2. Add crust to baking dish, and press firmly into an even layer. Chill in fridge while making filling. Wash food processor.
3. Remove lid from coconut milk. Carefully scoop cream into food processor, leaving liquid in can. Reserve coconut liquid for another use, such as a smoothie.
4. Add mango, coconut oil and honey to coconut cream.
5. Whip 3–4 minutes, until thick and creamy. Texture should be similar to a custard or pudding.
6. Spread evenly over crust, and garnish with coconut. Freeze bars for two hours before slicing into squares. Let soften a bit before serving.
Per serving: 365 cal; 4 g protein; 22 g fat; 41 g carb (18 g sugars); 151 mg sodium; 2 g fiber
Yellow-Squash Pasta with Chard-Hemp Pesto
Bursting with vibrant, fresh flavor, this dish is a taste of summer. The combination of Swiss chard, basil and hemp seeds is an antioxidant powerhouse, and the pesto yields almost 2 cups. Freeze, or store extra in the fridge for up to one week. Serves 4
1 large bunch Swiss chard, stems removed and leaves roughly chopped
¾ cup (1 small clamshell) lightly packed basil leaves
½ cup hemp seeds
¼ cup pumpkin seeds
¼ cup lemon juice
2 medium garlic cloves, roughly chopped
1 teaspoon salt
¼ cup olive oil
2 medium yellow squash
Directions
1. In a food processor, add Swiss chard, basil, hemp seeds, pumpkin seeds, lemon juice, garlic and salt.
2. Blend, and slowly drizzle in olive oil, until consistency is slightly chunky but well combined. Pause, and scrape down sides of processor with a spatula as needed.
3. Slice top and bottom off squash. Using a spiralizer, slice into “noodles.” Trim long noodles with scissors.
4. Toss pasta with ½ cup pesto. Add more pesto to taste.
Per serving: 328 cal; 10 g protein; 26 g fat; 18 g carb (4 g sugars); 899 mg sodium; 9 g fiber
Beet Raw-violi with Pine Nut ‘Cheese ’
A vegan and gluten-free variation of ravioli, these colorful gems make a great appetizer for your next summer gathering. Pine nuts provide an umami richness, surprisingly reminiscent of cheese. Best served right away, though the “cheese” can be made a day ahead. Yields approximately 30 pieces
3–4 small beets
1 tablespoon olive oil
¼ teaspoon salt
Minced chives for garnish
Cheese
1 cup pine nuts, soaked for ½ hour
1½ tablespoons olive oil
1 small garlic clove, chopped
1 teaspoon lemon juice
½ teaspoon salt
2 tablespoons minced parsley
2 tablespoons minced chives
Directions
1. Slice roots and tops off beets, and peel. Using a mandolin, thinly slice beets 1 /8- to 1 /16-inch thick.

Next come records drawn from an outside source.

-- ==== Sys2Proof/Machine/Tokens.lean ====
section
/-!
DEFINITION. Causeway packets and blocks as a port sends them (R383, R384, R389): link sequence
numbers, the replay and forwarding buffers, who a packet goes to, events (R403), the lease a parent
holds (R398), and what the dealer forwards of a wall trick (R390, R401).
-/

set_option Elab.async false  -- the joined text is large: no thread per declaration

namespace Sys2Proof.Machine

/-! ### Ports -/

/-- Downstream ports 0 to 3. -/
def downPorts : List (Fin 5) := [1, 2, 3, 4]

def allPorts : List (Fin 5) := [0, 1, 2, 3, 4]

def State.cport (s : State) (p : Fin 5) : CwyPort := s.cwy.port[p]

def State.modPort (s : State) (p : Fin 5) (f : CwyPort → CwyPort) : State :=
  { s with cwy := { s.cwy with port := s.cwy.port.set p (f s.cwy.port[p]) } }

def State.modCwy (s : State) (f : Cwy → Cwy) : State := { s with cwy := f s.cwy }

/-- The port exists on this part (R2). -/
def State.portPresent (s : State) (p : Fin 5) : Bool := p.val ≤ s.part.cwyDown

/-- ID of this device; 0 on the dealer (R378, R380). -/
def State.cwyId (s : State) : Nat := if s.dealer then 0 else s.fld F.CWY_ID_ID

/-- Path of this device (R379). -/
def State.cwyPath (s : State) : Nat := if s.dealer then 0 else s.fld F.CWY_ID_PATH

/-- STATE of this device (CWY_STAT). -/
def State.cwyState (s : State) : Nat := if s.dealer then 6 else s.cwy.state

/-- LEASE_FRAMES in force: the dealer's own, or as WALL_INFO brought it. -/
def State.leaseFrames (s : State) : Nat :=
  if s.dealer then max 1 (s.fld F.CWY_WALL_CTL_LEASE_FRAMES)
  else match s.cwy.info with | some w => max 1 w.lease | none => 3

/-- DECIDE_LINES in force. -/
def State.decideLines (s : State) : Nat := max 8 (s.fld F.CWY_WALL_CTL_DECIDE_LINES)

/-- The dealer's reference head, if it is one of the six. -/
def State.refHead (s : State) : Option (Fin 6) :=
  if h : s.fld F.CWY_WALL_CTL_REF_HD < 6 then some ⟨s.fld F.CWY_WALL_CTL_REF_HD, h⟩ else none

/-! ### Packets -/

/-- TYPE of a packet (R389). -/
def Pkt.kind : Pkt → Nat
  | .hello .. => 0x01
  | .wallInfo _ => 0x02
  | .alive .. => 0x03
  | .item _ (.desc ..) => 0x10
  | .item _ (.data ..) => 0x11
  | .endT .. => 0x12
  | .prepare .. => 0x13
  | .ready .. => 0x14
  | .commit .. => 0x15
  | .defer .. => 0x16
  | .discard _ => 0x17
  | .sweep _ => 0x18
  | .bench .. => 0x20
  | .benched .. => 0x21
  | .rejoin .. => 0x22
  | .setId .. => 0x30
  | .event .. => 0x31

/-- Bytes of a packet on the link: header, payload and CRC-32. -/
def Pkt.size (k : Pkt) : Nat :=
  let data := match k with | .item _ (.data _ _ bs) => bs.length | _ => 0
  12 + min 1024 (Config.cwyLen k.kind + data)

/-- Scene and commit packets, which a benched child does not receive (R398). -/
def Pkt.scene (k : Pkt) : Bool := 0x10 ≤ k.kind && k.kind ≤ 0x18 && k.kind ≠ 0x14

/-- A buffer of `cap` bytes has room for one more packet. -/
def bufRoom (cap : Nat) (l : List Pkt) (k : Pkt) : Bool :=
  (l.length + 1) * 1036 ≤ cap || (l.map Pkt.size).sum + k.size ≤ cap

/-- Send a packet with the next LSEQ and keep it for replay (R383). -/
def State.transmit (s : State) (p : Fin 5) (k : Pkt) : State :=
  let c := s.cport p
  let s := s.modPort p (fun c => { c with tx := (c.tx + 1) % 65536, replay := c.replay ++ [(c.tx, k)] })
  (s.emit (.cwy p (.pkt c.tx k))).count 0xE0 p k.size

/-- Packets pass on an ACTIVE port, and HELLO while it trains. -/
def CwyPort.passes (c : CwyPort) : Bool := c.run = .active || c.run = .hello

/-- Send a packet, or hold it until the replay buffer has room. -/
def State.pushPkt (s : State) (p : Fin 5) (k : Pkt) : State :=
  let c := s.cport p
  if !c.passes then s
  else if c.fwd.isEmpty && bufRoom 65536 (c.replay.map (·.2)) k then s.transmit p k
  else s.modPort p (fun c => { c with fwd := c.fwd ++ [k] })

/-- Send what the forwarding buffer holds, as far as the replay buffer has room. -/
def State.drainPort (s : State) (p : Fin 5) : Nat → State
  | 0 => s
  | fuel + 1 =>
    let c := s.cport p
    match c.fwd with
    | [] => s
    | k :: rest =>
      if bufRoom 65536 (c.replay.map (·.2)) k then
        ((s.modPort p (fun c => { c with fwd := rest })).transmit p k).drainPort p fuel
      else s

/-- A control block on an ACTIVE port. -/
def State.sendTok (s : State) (p : Fin 5) (t : CwyTok) : State :=
  if (s.cport p).run = .active then s.emit (.cwy p t) else s

/-! ### Events, records and leases -/

/-- Raise an event: at most one of its kind in 100 ms; into the fault records, and up to the dealer,
which logs it (R403). -/
def State.cwyEvent (s : State) (code port : Nat) : State :=
  if s.cwy.events.any (fun e => e.1 = code && s.clock < e.2 + 100 * perMs) then s
  else
    let f := s.cwy.frame
    let s := s.modCwy (fun c => { c with events := (code, s.clock) :: c.events.filter (fun e => e.1 ≠ code) })
    let detail := code + port * 256 + f.toNat * 65536
    let s := s.faultDev 0x17 unitCwy port detail
    if s.dealer then s.logEntry 0 0xFF 0 0x1B detail
    else s.pushPkt 0 (.event s.cwyId code port f)

/-- The dealer enters a bench record. -/
def State.benchRecord (s : State) (id reason : Nat) (frame : Word) : State :=
  let k := s.fld F.CWY_BENCH_NEXT_INDEX
  let s := (s.setF (F.CWY_BENCH_REC0_REASON k) reason).setF (F.CWY_BENCH_REC0_ID k) id
  (s.setReg .CWY_BENCH_REC1 k 0 frame).wrapF F.CWY_BENCH_NEXT_INDEX

/-- BENCHED goes up; at the dealer it becomes a record (R398). -/
def State.reportBenched (s : State) (id reason hands : Nat) : State :=
  if s.dealer then
    (s.benchRecord id reason s.cwy.frame).modCwy (fun c => { c with
      hands := c.hands.map (fun h => if h.1 = id then (h.1, h.2.1, false) else h)
      served := c.served.filter (· ≠ id) })
  else s.pushPkt 0 (.benched id reason hands)

/-- Revoke the lease of the child on a downstream port (R398). -/
def State.benchChild (s : State) (p : Fin 5) (reason : Nat) : State :=
  let c := s.cport p
  if p = 0 || !(c.joined || c.rejoin.isSome) then s
  else
    let s := s.modPort p (fun c => { c with
      joined := false, benched := true, rejoin := none, ready := []
      fwd := c.fwd.filter (fun k => !k.scene) })
    let s := s.pushPkt p (.bench reason s.cwy.frame)
    (s.reportBenched c.peer reason (c.subJoined + c.subBenched)).cwyEvent 0x07 p

/-- Send a packet down a port; a full forwarding buffer benches the child (R384). -/
def State.sendDown (s : State) (p : Fin 5) (k : Pkt) : State :=
  let c := s.cport p
  if c.run = .active && !(c.fwd.isEmpty && bufRoom 65536 (c.replay.map (·.2)) k) &&
     !bufRoom 1048576 c.fwd k then
    ((s.incF (F.CWY_PORT_ERR_OVERFLOW p)).cwyEvent 0x06 p).benchChild p 5
  else s.pushPkt p k

/-- To every joined child. -/
def State.castDown (s : State) (k : Pkt) : State :=
  downPorts.foldl (fun s p =>
    if (s.cport p).run = .active && (s.cport p).joined then s.sendDown p k else s) s

/-- To every child, benched ones included. -/
def State.castAll (s : State) (k : Pkt) : State :=
  downPorts.foldl (fun s p => if (s.cport p).run = .active then s.sendDown p k else s) s

/-- A control block to every child. -/
def State.tokDown (s : State) (t : CwyTok) : State := downPorts.foldl (fun s p => s.sendTok p t) s

/-! ### The dealer's wall information and wall tricks -/

/-- What WALL_INFO carries now (R386). -/
def State.wallInfoNow (s : State) : WallInfo :=
  let t : Timing := match s.refHead with
    | some r => (s.head r).ts.getD (s.tsCommitted r)
    | none => s.tsCommitted 0
  { clk := t.clk, hTotal := t.hTotal, vTotal := t.vTotal, frame := s.cwy.frame
    lease := s.leaseFrames, seq := s.reg .CWY_WALL_SEQ 0 0 }

/-- The dealer sends WALL_INFO to the whole wall (R386). -/
def State.sendWallInfo (s : State) : State :=
  if s.dealer then s.castAll (.wallInfo s.wallInfoNow) else s

/-- Send a packet of a wall trick to those that take part in it: the rejoining hands of a
resynchronisation trick, which every child may lead to, or the joined hands (R401). -/
def State.castWall (s : State) (t : Trick) (k : Pkt) : State :=
  if t.resync then s.castAll k else s.castDown k

/-- Send what of a wall trick's items has not gone out; while hands wait to rejoin, the items of a
trick that is not staged stay with the dealer, for it may become their trick (R401). -/
def State.wallFlush (s : State) (t : Trick) : State :=
  match s.cwy.logs.find? (fun e => e.1 = t.key) with
  | none => s
  | some (_, sent, items) =>
    if !s.cwy.rejoin.isEmpty && !t.announced then s
    else
      let s := s.modCwy (fun c => { c with
        logs := c.logs.map (fun e => if e.1 = t.key then (e.1, items.length, e.2.2) else e) })
      (items.drop sent).foldl (fun s x => s.castWall t (.item t.id x)) s

/-- Cut source bytes into DATA items of at most 1,008 bytes (R389). -/
def dataItems (index off : Nat) (bs : List Byte) : Nat → List WallItem
  | 0 => []
  | fuel + 1 =>
    if bs.isEmpty then []
    else .data index off (bs.take 1008) :: dataItems index (off + 1008) (bs.drop 1008) fuel

/-- The dealer forwards a descriptor of wall trick `key` with its source bytes (R390). -/
def State.wallForward (s : State) (key type : Nat) (h : Hdr) (payload : BitVec 448) (src : List Byte) : State :=
  match s.trick key with
  | none => s
  | some t =>
    if !t.wall || !s.dealer then s
    else
      let items := WallItem.desc t.sent (BitVec.ofNat 8 type) h payload ::
        dataItems t.sent 0 src (src.length / 1008 + 1)
      let s := s.modTrick key (fun t => { t with sent := t.sent + 1 })
      let put (l : List (Nat × Nat × List WallItem)) : List (Nat × Nat × List WallItem) :=
        if l.any (fun e => e.1 = key)
        then l.map (fun e => if e.1 = key then (e.1, e.2.1, e.2.2 ++ items) else e)
        else l ++ [(key, 0, items)]
      let s := s.modCwy (fun c => { c with logs := put c.logs })
      match s.trick key with | some t => s.wallFlush t | none => s

/-- First wall frame whose decision point has not yet passed (R393). -/
def State.nextDecision (s : State) : Word :=
  let f : Word := match s.refHead with | some r => (s.head r).sc.scanFrame + 1 | none => s.cwy.frame + 1
  if s.cwy.decided = some f then f + 1 else f

/-- Later of two frame counts. -/
def laterFrame (a b : Word) : Word := if (a - b).toInt < 0 then b else a

/-- A wall trick has become staged on the dealer: it may be the resynchronisation trick that hands
wait for; END and PREPARE go out, and the target is fixed, never below that of a trick staged before
it (R393, R401). -/
def State.wallStaged (s : State) (key : Nat) : State :=
  match s.trick key with
  | none => s
  | some t =>
    if !t.wall || !s.dealer then s
    else
      let resync := !s.cwy.rejoin.isEmpty && s.cwy.served.isEmpty
      let s := if resync then
          let ids := s.cwy.rejoin
          let gone := match s.cwy.logs.find? (fun e => e.1 = key) with | some e => decide (0 < e.2.1) | none => false
          let s := if gone then s.castDown (.discard t.id) else s
          let s := s.modCwy (fun c => { c with
            rejoin := [], served := ids
            logs := c.logs.map (fun e => if e.1 = key then (e.1, 0, e.2.2) else e) })
          let s := ids.foldl (fun s id => s.castAll (.rejoin id t.id)) s
          downPorts.foldl (fun s p =>
            if ids.contains (s.cport p).peer && (s.cport p).benched
            then s.modPort p (fun c => { c with rejoin := some t.id }) else s) s
        else s
      let w0 := match t.mode with | .atFrame f => f | _ => s.nextDecision
      let w := (s.trk.tricks.filter (fun x => x.wall && x.announced)).foldl (fun w x => laterFrame w x.target) w0
      let s := s.modTrick key (fun t => { t with
        resync := resync, announced := true, target := w, firstW := w })
      let t' := (s.trick key).getD t
      let s := s.wallFlush t'
      let s := s.castWall t' (.endT t.id t'.sent)
      let s := s.castWall t' (.prepare t.id w)
      -- tricks whose items were held back for the rejoining hands go out now
      s.trk.tricks.foldl (fun s x => if x.wall && x.key ≠ key then s.wallFlush x else s) s

/-- Frames of the dealer's anchors, and all else of a trick that is spoiled, discarded or lost before
COMMIT: the hands discard their copies (R395). -/
def State.wallDropped (s : State) (key : Nat) : State :=
  match s.trick key with
  | none => s
  | some t =>
    if !t.wall || !s.dealer then s
    else
      let gone := match s.cwy.logs.find? (fun e => e.1 = key) with | some e => decide (0 < e.2.1) || t.announced | none => t.announced
      let s := if gone && !t.wallGo then s.castWall t (.discard t.id) else s
      let s := s.modCwy (fun c => { c with logs := c.logs.filter (fun e => e.1 ≠ key) })
      if t.resync && !t.wallGo then
        (downPorts.foldl (fun s p => s.modPort p (fun c =>
          { c with rejoin := if c.rejoin = some t.id then none else c.rejoin })) s).modCwy
          (fun c => { c with rejoin := c.rejoin ++ c.served, served := [] })
      else s

/-- Discard a trick whole, at every device (R117, R136, R395). -/
def State.discardTrick (s : State) (key : Nat) : State := (s.wallDropped key).dropTrick key

end Sys2Proof.Machine
end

2. In a small bowl, toss beet slices with olive oil and salt.
3. While beets are softening, drain and rinse pine nuts. Place in a food processor with olive oil, garlic, lemon juice and salt; blend until creamy and “cheese” begins to form a ball. Pause, and scrape down sides of processor with a spatula as needed.
4. Transfer to a bowl, and stir in herbs. Season to taste.

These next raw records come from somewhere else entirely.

/-- Write row `j`: every source pixel and old destination pixel is read first (R325). -/
def State.cmdRow (s : State) (c : BitVec 512) (hd : Option FenHdr) (j : Nat) : State :=
  let drow := cmdDst c + cmdDpitch c * (cmdDy c + j)
  let sfmt := match hd with | some h => h.fmt | none => cmdSfmt c
  let vals := (List.range (cmdW c)).map (fun i =>
    match s.cmdSource c hd i j with
    | some v => cmdResult c sfmt v (rawPixel s.mem.read (cmdDfmt c) drow (cmdDx c + i))
    | none => none)
  { s with mem := (vals.zipIdx.foldl (fun m e =>
      match e.1 with
      | some v => m.putPixel (cmdDfmt c) drow (cmdDx c + e.2) v
      | none => m) s.mem) }

/-! ### FEN sources (R328) -/

/-- Record one FEN error of a context. -/
def State.bltFenErr (s : State) (c : Fin 8) (base : Nat) : State :=
  ((s.incF F.MEM_FEN_ERR_COUNT).raiseF (F.BLT_STAT_FEN c)).faultDev 0x03 unitBlt c base

/-- What reading block (bx, by) reads: its table entry and, where that is without error, its bytes. -/
def fenReads (rd : Nat → Byte) (hd : FenHdr) (base bx by' : Nat) : List (Nat × Nat) :=
  let off := rd32 rd (hd.entry base bx by')
  (hd.entry base bx by', 4) ::
    (if off % 4 ≠ 0 ∨ hd.size ≤ off then []
     else match fenBlock rd hd base bx by' with
       | some (blk, code) => [(blk, hd.blockSize code)]
       | none => [(base + hd.data + off, 1)])

/-- The blocks of a FEN rectangle. -/
def cmdBlocks (c : BitVec 512) : List (Nat × Nat) :=
  (List.range (cmdH c / 8)).flatMap (fun bj =>
    (List.range (cmdW c / 8)).map (fun bi => (cmdSx c / 8 + bi, cmdSy c / 8 + bj)))

/-- The header a command starts with: none when the command writes nothing; the flag says that a read of the
rectangle left the function's windows or met a trump region (R328). -/
def State.cmdFenStart (s : State) (x : Slot) (c : BitVec 512) : Option FenHdr × Bool :=
  match fenHeader s s.mem.read (cmdSrc c) with
  | none => (none, false)
  | some hd =>
    let fmtOk := if cmdOp c = 3 then hd.fmt = 4 || hd.fmt = 5 else hd.fmt = cmdDfmt c
    let inside := cmdSx c + cmdW c ≤ cdiv hd.w 8 * 8 && cmdSy c + cmdH c ≤ cdiv hd.h 8 * 8
    if !fmtOk || !inside then (none, false)
    else if (cmdBlocks c).all (fun b =>
      (fenReads s.mem.read hd (cmdSrc c) b.1 b.2).all (fun r => s.slotRange x false r.1 r.2))
    then (some hd, false) else (none, true)

/-- Blocks of a FEN rectangle in error. -/
def State.cmdFenBad (s : State) (c : BitVec 512) (hd : FenHdr) : Nat :=
  ((cmdBlocks c).filter (fun b => (fenPixel s.mem.read hd (cmdSrc c) (8 * b.1) (8 * b.2)).isNone)).length

/-! ### Running a command -/

/-- The line the raced beam has started, counted from line 0 of the frame F at the command's start (R244,
R331): the compose beam's, or with RACE_SCAN the scan beam's. -/
def BltCtx.raced (b : BltCtx) (h : HeadSt) (scan : Bool) : Int :=
  if scan then frameDiff h.sc.scanFrame b.base * h.vTotal + h.sc.scanLine - (if h.sc.scanOn then 0 else 1)
  else frameDiff h.frame b.base * h.vTotal + h.line - (if h.lineOn then 0 else 1)

/-- The beam line of row `j` (R331). -/
def raceLine (c : BitVec 512) (j : Nat) : Int := cmdLine0 c + cmdDy c + j

/-- Race: row `j` must still wait for the raced beam, which has started line `at'` (R331). -/
def State.raceWaits (s : State) (c : BitVec 512) (j : Nat) (at' : HeadSt → Int) : Bool :=
  if hn : cmdRaceHd c < 6 then
    let h := s.head ⟨cmdRaceHd c, hn⟩
    let l := raceLine c j
    cmdRace c && h.enabled && h.beams && 0 ≤ l && l < h.vActive && at' h < l + 1
  else false

/-- Race: row `j` is written after the beam has started its line in the next frame (R332). -/
def State.raceLate (s : State) (b : BltCtx) (c : BitVec 512) (j : Nat) : Bool :=
  if hn : cmdRaceHd c < 6 then
    let h := s.head ⟨cmdRaceHd c, hn⟩
    cmdRace c && h.enabled && h.vTotal + raceLine c j ≤ b.raced h (cmdFlag c 2)
  else false

/-- Record a late row (R332). -/
def State.raceRecord (s : State) (c : Fin 8) (cmd j : Nat) : State :=
  let s := (s.incF F.BLT_RACE_LATE_COUNT).raiseF (F.BLT_STAT_RACE_LATE c)
  if (s.bctx c).raceSeen then s
  else (s.modBctx c (fun b => { b with raceSeen := true })).faultDev 0x13 unitBlt c (cmd + j * 1024)

/-- End the command in progress. -/
def State.cmdEnd (s : State) (c : Fin 8) : State :=
  s.modBctx c (fun b => { b with idx := b.idx + 1, started := false, rows := 0, waiting := false, raceSeen := false, fen := none })

/-- Write row `j` of a command, and note a watermark (R325, R330, R332). -/
def State.cmdOneRow (s : State) (c : Fin 8) (x : Slot) (cmd : BitVec 512) (j : Nat) : State :=
  let b := s.bctx c
  let s := if s.raceLate b cmd j then s.raceRecord c b.idx j else s
  let s := s.cmdRow cmd b.fen j
  let s := (s.count 0xA0 c 1 { fn := some x.hdr.fn.val }).count 0xA1 0
    (cdiv (cmdW cmd * bpp (cmdDfmt cmd)) 8) { fn := some x.hdr.fn.val }
  s.modBctx c (fun b => { b with
    rows := b.rows + 1, waiting := false
    marks := if cmdFlag cmd 0 ∧ j = cmdWmRow cmd then b.marks ++ [(b.idx, j)] else b.marks })

/-- Write rows from the present one on, as far as the raced beam allows (R325, R331). -/
def State.cmdRows (s : State) (c : Fin 8) (x : Slot) (cmd : BitVec 512) : Nat → State
  | 0 => s
  | fuel + 1 =>
    let b := s.bctx c
    if cmdH cmd ≤ b.rows then s.cmdEnd c
    else
      let j := if cmdUpward cmd then cmdH cmd - 1 - b.rows else b.rows
      if s.raceWaits cmd j (fun h => b.raced h (cmdFlag cmd 2)) then s.modBctx c (fun b => { b with waiting := true })
      else (s.cmdOneRow c x cmd j).cmdRows c x cmd fuel

/-- The command context `c` has to run next, with its slot. -/
def State.cmdNow (s : State) (c : Fin 8) : Option (Slot × BitVec 512) :=
  let b := s.bctx c
  if b.reading then none
  else match b.slot.bind s.slot, b.cmds[b.idx]? with
    | some x, some cmd => some (x, cmd)
    | _, _ => none

/-- Run the next command of a context if it is of operation `op` and has not started: every write of the command
before it, its watermark row among them, has been acknowledged (R322, R324). -/
def State.cmdRun (s : State) (c : Fin 8) (op : Nat) : State :=
  match s.cmdNow c with
  | none => s
  | some (x, cmd) =>
    if !s.alive || (s.bctx c).started || cmdOp cmd ≠ op || !(s.bctx c).marks.isEmpty then s
    else
      let base : Word := if hn : cmdRaceHd cmd < 6 then
          let h := s.head ⟨cmdRaceHd cmd, hn⟩
          if cmdFlag cmd 2 then h.sc.scanFrame else h.frame
        else 0
      let idx := (s.bctx c).idx
      let s := (s.setF (F.BLT_STAT_CMD c) idx).modBctx c (fun b => { b with started := true, base := base })
      if cmdFen cmd then
        let r := s.cmdFenStart x cmd
        match r.1 with
        | none =>
          let s := s.bltFenErr c (cmdSrc cmd)
          let s := if r.2 then s.violate x.hdr.fn x.hdr.ring x.hdr.tag.toNat 0x0D (cmdSrc cmd) else s
          let s := if cmdFlag cmd 0 then s.modBctx c (fun b => { b with marks := b.marks ++ [(idx, cmdWmRow cmd)] }) else s
          s.cmdEnd c
        | some hd =>
          let s := (List.range (s.cmdFenBad cmd hd)).foldl (fun s _ => s.bltFenErr c (cmdSrc cmd)) s
          (s.modBctx c (fun b => { b with fen := some hd })).cmdRows c x cmd (cmdH cmd + 1)
      else s.cmdRows c x cmd (cmdH cmd + 1)

/-- RACE_ROW_RELEASE: the beam has started the waiting row's line (R331). Of a scan beam in the blanking before
that line the release itself says so. -/
def State.raceRelease (s : State) (c : Fin 8) : State :=
  match s.cmdNow c with
  | none => s
  | some (x, cmd) =>
    let b := s.bctx c
    let scan := cmdFlag cmd 2
    let begun (h : HeadSt) : Int := b.raced (if scan then { h with sc := { h.sc with scanOn := true } } else h) scan
    if !s.alive || !b.waiting || s.raceWaits cmd b.rows begun then s
    else (s.cmdOneRow c x cmd b.rows).cmdRows c x cmd (cmdH cmd + 1)

/-- WATERMARK: the oldest watermark row is acknowledged (R330). -/
def State.watermark (s : State) (c : Fin 8) : State :=
  let b := s.bctx c
  match b.marks, b.slot.bind s.slot with
  | (cmd, row) :: rest, some x =>
    if !s.alive then s
    else
      let n : Fin 6 := x.hdr.headFin.getD 0
      let h := s.head n
      let on := s.headPresent n && h.enabled
      let s := s.modBctx c (fun b => { b with marks := rest })
      let s := s.setReg .BLT_WM0 c 0 (if on then h.frame else 0)
      let s := (s.setF (F.BLT_WM1_LINE c) (if on then h.line else 0)).setF (F.BLT_WM1_PIXEL c)
        (if on then h.sc.scanPixel else 0)
      let s := (s.setF (F.BLT_WM2_CMD c) cmd).setF (F.BLT_WM2_ROW c) row
      (s.raiseF (F.BLT_STAT_WM c)).signal (s.reg .BLT_IRQ c 0)
  | _, _ => s

/-- BLIT_LIST_COMPLETE: every write is acknowledged (R320). -/
def State.listComplete (s : State) (c : Fin 8) : State :=
  let b := s.bctx c
  match b.slot with
  | some id =>
    if s.alive && !b.reading && !b.cmds.isEmpty && b.cmds.length ≤ b.idx && b.marks.isEmpty
    then (s.bltFree c).complete id stDone 0 else s
  | none => s

/-- Interrupt the list a slot runs: what its started commands were to write is undefined, and
nothing further is written (R329, R35). -/
def State.bltAbort (s : State) (id : Nat) : State :=
  ([0, 1, 2, 3, 4, 5, 6, 7] : List (Fin 8)).foldl (fun s c =>
    let b := s.bctx c
    if b.slot = some id then
      let n := if b.started then b.idx + 1 else b.idx
      let s := (b.cmds.take n).foldl (fun s cmd =>
        let e := cmdDstExtent cmd
        s.scramble e.1 e.2) s
      s.bltFree c
    else s) s

/-- Interrupt every list without completing it (resets, freeze). -/
def State.bltAbortAll (s : State) : State :=
  ([0, 1, 2, 3, 4, 5, 6, 7] : List (Fin 8)).foldl (fun s c =>
    match (s.bctx c).slot with | some id => s.bltAbort id | none => s) s

end Sys2Proof.Machine
end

5. Place beets in a strainer to drain off any excess liquid. Place half the beet slices on a serving platter, and top with about 1 teaspoon “cheese.” Finish with another slice of beet, and garnish with chives.
Per serving: 62 cal; 1 g protein; 5 g fat; 2 g carb (1 g sugars); 91 mg sodium; 1 g fiber
Savory Lemon Cashew Cream with Crudités
Thick and luscious, this creamy dip pairs with any variety of crunchy vegetables. Try Easter egg radishes, jicama or snap peas for something a little different. Yields 1 ¼ cups
1 cup raw cashews, soaked for ½ hour
1 medium garlic clove, roughly chopped
½ teaspoon salt
¼ cup olive oil
¼ cup lemon juice
¼ cup water
Directions
1. Drain and rinse cashews. Add cashews, garlic and salt to a high-powered blender.
2. Combine olive oil, lemon juice and water in a small liquid-measuring cup.
3. On medium speed, slowly drizzle in liquids; then increase speed to high. Blend until smooth and creamy. Season with more salt if needed, to taste.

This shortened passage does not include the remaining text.